START Material for this task

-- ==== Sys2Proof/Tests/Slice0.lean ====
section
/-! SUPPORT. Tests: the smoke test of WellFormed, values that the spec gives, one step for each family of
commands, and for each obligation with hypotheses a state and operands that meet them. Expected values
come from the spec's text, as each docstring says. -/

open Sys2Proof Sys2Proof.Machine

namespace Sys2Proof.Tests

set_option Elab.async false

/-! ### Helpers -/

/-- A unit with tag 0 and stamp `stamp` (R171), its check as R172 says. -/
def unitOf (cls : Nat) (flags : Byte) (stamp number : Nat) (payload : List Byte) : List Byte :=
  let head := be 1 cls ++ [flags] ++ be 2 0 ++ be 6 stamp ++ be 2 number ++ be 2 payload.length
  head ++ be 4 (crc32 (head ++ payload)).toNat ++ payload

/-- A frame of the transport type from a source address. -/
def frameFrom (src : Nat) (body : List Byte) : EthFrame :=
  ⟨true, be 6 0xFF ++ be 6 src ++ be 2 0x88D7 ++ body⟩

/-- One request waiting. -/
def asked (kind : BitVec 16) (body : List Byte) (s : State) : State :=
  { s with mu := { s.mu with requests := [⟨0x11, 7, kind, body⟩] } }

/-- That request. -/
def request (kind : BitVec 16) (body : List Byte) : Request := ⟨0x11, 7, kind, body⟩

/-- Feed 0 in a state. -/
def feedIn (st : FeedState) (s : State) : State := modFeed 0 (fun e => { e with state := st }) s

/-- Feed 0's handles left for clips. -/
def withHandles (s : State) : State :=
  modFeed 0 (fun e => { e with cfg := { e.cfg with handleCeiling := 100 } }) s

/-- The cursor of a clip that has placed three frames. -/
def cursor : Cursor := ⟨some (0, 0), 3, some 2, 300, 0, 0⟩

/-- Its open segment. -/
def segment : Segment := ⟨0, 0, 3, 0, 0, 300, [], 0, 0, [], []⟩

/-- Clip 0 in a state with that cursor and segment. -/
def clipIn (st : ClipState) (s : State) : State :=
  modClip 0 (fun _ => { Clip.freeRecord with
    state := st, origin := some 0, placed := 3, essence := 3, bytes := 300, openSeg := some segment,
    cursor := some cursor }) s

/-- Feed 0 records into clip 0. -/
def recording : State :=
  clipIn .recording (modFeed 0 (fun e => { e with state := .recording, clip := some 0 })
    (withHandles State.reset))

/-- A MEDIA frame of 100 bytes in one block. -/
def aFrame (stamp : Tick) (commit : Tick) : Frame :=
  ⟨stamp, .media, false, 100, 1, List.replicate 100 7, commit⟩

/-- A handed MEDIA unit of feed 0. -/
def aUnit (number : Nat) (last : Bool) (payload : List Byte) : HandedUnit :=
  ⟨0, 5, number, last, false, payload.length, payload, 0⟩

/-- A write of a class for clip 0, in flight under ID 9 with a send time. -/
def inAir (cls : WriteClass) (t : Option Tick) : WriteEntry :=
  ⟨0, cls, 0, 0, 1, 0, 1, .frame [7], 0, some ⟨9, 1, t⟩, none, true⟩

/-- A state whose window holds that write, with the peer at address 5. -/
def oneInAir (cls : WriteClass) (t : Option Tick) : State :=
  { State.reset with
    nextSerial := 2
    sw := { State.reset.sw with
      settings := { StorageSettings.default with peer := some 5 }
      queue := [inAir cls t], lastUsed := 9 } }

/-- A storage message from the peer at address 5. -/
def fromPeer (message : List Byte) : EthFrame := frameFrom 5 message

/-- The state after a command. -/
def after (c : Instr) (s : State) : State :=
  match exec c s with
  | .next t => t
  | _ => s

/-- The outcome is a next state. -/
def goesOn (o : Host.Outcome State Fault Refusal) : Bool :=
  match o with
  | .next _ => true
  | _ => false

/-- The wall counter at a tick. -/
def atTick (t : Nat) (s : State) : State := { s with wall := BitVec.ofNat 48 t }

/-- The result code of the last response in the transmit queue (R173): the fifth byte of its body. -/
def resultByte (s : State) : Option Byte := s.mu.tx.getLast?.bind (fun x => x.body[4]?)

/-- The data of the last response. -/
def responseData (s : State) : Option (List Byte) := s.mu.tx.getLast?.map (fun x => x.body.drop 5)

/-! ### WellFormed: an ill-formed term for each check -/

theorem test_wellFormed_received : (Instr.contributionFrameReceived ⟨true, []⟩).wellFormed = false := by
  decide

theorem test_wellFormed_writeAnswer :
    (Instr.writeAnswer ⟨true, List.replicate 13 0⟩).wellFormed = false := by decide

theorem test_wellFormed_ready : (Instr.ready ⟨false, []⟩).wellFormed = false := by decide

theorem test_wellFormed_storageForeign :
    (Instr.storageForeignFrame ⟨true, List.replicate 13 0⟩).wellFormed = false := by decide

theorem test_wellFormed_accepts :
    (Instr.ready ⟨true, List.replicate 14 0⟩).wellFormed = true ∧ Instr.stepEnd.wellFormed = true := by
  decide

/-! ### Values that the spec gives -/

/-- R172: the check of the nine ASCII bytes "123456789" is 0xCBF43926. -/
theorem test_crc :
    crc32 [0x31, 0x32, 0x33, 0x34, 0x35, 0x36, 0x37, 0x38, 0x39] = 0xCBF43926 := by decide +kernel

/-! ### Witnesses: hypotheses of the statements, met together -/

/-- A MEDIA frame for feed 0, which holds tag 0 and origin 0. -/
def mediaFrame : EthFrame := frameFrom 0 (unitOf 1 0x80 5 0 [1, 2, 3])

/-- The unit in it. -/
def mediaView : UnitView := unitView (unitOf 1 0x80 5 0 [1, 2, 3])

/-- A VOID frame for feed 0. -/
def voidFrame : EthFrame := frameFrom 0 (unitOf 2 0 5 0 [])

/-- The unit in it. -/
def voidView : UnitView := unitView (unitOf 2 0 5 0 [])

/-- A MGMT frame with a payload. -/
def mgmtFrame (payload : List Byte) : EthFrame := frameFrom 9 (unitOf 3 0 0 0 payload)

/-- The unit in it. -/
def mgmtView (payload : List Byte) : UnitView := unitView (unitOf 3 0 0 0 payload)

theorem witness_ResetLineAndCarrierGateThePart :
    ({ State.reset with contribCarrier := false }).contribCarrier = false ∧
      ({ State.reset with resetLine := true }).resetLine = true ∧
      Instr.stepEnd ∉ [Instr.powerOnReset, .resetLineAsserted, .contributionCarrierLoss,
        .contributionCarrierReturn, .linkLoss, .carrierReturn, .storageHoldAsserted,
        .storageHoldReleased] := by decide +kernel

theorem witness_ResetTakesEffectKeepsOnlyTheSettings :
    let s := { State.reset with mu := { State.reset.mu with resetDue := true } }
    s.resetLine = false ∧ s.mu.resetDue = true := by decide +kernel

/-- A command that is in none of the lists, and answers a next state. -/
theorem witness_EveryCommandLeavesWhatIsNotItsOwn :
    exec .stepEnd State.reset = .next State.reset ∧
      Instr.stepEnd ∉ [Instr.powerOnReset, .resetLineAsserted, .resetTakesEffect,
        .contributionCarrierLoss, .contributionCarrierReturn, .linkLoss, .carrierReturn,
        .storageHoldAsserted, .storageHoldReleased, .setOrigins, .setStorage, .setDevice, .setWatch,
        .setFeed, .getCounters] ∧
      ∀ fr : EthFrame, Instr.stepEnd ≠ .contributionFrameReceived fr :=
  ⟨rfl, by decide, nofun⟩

END Material for this task
START Material for this task

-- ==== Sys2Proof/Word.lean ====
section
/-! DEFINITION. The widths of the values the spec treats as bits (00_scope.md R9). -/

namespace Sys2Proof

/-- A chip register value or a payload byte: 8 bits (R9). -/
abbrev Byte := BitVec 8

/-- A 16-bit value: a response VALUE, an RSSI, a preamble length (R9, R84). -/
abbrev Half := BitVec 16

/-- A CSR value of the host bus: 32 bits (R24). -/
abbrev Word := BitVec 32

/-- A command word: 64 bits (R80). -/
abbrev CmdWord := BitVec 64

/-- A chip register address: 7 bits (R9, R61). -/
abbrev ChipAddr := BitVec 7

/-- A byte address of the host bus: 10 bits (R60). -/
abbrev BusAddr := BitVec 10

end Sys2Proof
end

END Material for this task
START Material for this task

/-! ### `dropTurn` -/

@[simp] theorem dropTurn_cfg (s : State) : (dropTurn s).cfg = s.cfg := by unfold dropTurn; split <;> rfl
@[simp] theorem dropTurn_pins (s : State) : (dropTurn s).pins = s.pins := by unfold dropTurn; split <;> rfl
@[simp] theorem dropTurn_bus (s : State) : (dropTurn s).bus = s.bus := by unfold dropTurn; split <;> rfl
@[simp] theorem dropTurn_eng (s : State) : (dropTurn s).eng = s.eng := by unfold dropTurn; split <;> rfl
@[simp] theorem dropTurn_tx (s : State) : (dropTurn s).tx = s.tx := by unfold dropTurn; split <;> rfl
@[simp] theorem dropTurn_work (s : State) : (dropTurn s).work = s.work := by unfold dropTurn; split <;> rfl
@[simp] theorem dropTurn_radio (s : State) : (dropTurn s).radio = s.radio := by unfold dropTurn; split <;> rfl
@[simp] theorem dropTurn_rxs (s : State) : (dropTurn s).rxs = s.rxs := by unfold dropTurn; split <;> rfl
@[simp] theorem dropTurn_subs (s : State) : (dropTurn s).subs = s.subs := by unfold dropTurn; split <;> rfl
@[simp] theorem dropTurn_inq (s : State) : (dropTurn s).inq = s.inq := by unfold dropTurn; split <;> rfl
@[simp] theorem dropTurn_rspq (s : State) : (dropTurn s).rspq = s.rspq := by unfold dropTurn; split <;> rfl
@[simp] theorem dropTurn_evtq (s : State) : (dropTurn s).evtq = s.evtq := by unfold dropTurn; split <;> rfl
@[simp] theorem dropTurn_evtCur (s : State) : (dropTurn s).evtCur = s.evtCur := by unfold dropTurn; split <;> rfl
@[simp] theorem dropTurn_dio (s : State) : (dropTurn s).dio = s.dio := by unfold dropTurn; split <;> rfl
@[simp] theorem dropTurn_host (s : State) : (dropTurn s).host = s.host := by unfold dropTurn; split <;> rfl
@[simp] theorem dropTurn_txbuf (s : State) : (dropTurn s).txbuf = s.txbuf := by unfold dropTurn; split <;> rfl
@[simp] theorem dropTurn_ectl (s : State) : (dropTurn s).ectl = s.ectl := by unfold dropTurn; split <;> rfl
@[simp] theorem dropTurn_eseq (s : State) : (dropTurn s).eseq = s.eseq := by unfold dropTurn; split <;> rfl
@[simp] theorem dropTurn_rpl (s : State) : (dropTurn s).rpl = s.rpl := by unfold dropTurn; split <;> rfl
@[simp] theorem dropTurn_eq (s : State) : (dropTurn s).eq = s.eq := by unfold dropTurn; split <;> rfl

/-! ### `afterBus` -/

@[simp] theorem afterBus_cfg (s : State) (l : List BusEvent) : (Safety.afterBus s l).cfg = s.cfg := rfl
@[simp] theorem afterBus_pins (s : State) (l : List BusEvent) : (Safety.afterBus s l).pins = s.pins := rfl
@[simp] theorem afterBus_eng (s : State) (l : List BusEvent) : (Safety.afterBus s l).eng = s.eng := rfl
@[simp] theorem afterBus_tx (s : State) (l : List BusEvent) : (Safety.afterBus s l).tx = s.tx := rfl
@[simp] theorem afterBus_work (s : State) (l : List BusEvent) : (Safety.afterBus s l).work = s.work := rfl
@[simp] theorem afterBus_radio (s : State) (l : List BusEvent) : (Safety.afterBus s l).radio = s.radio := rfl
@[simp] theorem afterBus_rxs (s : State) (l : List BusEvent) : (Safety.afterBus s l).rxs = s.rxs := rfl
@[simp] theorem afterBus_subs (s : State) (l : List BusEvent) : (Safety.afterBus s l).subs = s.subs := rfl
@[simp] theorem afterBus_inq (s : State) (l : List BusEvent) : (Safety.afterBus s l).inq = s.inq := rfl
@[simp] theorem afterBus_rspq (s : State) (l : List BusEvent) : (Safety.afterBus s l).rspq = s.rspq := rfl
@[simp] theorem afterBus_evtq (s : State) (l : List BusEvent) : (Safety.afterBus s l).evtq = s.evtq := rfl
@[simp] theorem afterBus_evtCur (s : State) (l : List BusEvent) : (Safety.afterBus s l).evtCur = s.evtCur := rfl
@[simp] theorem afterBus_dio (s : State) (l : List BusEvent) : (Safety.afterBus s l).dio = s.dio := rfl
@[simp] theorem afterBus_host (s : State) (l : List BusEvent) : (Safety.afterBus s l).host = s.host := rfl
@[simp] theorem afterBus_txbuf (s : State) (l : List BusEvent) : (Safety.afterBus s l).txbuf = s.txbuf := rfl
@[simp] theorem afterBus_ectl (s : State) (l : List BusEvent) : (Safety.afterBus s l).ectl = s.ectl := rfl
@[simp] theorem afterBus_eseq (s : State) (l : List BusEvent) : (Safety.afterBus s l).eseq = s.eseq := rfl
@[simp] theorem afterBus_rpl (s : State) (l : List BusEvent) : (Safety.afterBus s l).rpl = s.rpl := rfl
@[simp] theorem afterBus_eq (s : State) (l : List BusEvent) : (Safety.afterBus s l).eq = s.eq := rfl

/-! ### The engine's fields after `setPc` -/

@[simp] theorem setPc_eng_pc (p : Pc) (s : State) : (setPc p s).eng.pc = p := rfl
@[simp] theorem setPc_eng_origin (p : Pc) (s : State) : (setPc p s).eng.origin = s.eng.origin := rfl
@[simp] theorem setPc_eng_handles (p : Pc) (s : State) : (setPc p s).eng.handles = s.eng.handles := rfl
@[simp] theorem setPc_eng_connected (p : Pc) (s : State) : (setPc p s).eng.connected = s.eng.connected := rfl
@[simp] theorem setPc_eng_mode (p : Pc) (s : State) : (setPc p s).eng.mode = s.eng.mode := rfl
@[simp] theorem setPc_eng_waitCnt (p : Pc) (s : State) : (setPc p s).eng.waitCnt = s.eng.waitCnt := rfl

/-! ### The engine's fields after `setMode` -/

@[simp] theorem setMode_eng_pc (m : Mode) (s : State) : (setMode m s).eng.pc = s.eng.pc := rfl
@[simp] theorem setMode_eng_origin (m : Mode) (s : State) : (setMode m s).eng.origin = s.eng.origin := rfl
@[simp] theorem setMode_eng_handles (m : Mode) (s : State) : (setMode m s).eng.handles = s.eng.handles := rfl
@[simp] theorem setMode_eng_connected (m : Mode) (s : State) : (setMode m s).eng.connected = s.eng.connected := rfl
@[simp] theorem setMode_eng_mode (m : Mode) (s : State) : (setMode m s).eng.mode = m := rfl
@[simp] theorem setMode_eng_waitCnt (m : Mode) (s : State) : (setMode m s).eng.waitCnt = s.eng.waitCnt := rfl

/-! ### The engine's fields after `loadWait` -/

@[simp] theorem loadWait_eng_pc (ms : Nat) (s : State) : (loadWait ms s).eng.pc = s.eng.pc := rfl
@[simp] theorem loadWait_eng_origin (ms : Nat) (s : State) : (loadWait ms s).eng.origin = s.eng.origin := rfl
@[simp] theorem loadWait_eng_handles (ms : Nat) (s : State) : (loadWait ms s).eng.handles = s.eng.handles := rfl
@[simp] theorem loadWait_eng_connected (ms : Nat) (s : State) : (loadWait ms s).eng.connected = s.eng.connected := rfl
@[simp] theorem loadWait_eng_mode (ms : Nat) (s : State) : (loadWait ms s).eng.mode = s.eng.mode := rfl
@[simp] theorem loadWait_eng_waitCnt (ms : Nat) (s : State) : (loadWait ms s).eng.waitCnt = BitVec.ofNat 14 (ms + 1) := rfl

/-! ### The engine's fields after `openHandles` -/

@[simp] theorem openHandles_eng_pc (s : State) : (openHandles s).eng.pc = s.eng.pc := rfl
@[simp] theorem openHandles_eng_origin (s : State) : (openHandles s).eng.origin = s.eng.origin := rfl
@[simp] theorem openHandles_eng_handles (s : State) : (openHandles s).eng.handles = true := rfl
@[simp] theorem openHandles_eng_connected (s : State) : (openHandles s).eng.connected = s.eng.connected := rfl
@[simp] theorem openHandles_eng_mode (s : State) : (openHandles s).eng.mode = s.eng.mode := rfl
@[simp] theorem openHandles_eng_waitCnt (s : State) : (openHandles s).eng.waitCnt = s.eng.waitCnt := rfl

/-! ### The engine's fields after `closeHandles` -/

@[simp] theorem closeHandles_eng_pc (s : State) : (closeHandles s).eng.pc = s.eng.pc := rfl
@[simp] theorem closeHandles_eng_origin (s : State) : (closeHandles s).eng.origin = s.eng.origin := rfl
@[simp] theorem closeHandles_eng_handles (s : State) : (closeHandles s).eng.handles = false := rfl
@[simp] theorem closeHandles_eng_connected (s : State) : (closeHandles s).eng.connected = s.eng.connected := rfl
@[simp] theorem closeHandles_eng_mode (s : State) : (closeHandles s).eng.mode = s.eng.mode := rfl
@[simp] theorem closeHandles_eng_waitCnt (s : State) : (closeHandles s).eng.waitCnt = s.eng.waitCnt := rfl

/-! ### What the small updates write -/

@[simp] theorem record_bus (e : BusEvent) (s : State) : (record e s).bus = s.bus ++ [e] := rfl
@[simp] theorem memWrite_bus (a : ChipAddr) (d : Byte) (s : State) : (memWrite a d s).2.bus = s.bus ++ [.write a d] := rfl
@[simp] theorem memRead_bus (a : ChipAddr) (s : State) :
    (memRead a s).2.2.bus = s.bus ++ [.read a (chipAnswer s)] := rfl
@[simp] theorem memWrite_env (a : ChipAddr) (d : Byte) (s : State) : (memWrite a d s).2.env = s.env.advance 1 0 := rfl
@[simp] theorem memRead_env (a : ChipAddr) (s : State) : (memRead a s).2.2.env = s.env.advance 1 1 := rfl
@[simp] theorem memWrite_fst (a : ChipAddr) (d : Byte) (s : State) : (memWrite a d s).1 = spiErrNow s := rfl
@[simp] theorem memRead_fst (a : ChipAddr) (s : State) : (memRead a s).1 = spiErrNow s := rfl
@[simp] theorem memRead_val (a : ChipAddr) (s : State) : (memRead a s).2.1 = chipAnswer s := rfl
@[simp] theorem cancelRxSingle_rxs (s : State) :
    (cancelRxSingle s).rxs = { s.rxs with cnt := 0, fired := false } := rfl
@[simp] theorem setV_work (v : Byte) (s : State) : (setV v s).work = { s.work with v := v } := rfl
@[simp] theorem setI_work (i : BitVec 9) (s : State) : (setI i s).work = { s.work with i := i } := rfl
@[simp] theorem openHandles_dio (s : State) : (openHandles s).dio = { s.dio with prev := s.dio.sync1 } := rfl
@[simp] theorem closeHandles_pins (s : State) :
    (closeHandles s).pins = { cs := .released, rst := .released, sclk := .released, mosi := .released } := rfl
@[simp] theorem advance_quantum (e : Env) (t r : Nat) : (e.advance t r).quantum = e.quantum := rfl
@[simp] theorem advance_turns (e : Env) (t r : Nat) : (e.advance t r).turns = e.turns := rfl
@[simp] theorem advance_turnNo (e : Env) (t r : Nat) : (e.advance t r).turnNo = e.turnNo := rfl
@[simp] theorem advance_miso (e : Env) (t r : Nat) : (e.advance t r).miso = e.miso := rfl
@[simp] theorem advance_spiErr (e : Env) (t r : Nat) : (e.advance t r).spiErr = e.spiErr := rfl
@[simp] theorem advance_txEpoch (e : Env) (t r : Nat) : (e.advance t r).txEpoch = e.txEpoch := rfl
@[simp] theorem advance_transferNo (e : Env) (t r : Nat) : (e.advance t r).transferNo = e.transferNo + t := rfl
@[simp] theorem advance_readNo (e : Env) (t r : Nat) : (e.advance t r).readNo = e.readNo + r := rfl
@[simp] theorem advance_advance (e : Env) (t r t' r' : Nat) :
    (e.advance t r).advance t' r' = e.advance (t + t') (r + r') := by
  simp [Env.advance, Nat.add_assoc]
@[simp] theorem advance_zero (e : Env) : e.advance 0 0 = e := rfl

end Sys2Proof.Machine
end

END Material for this task

▶ [Task goal]: In the records above, find the lines containing "placed" and copy them.

▶ [Answer to this exercise]:
/-- The cursor of a clip that has placed three frames. -/
    state := st, origin := some 0, placed := 3, essence := 3, bytes := 300, openSeg := some segment,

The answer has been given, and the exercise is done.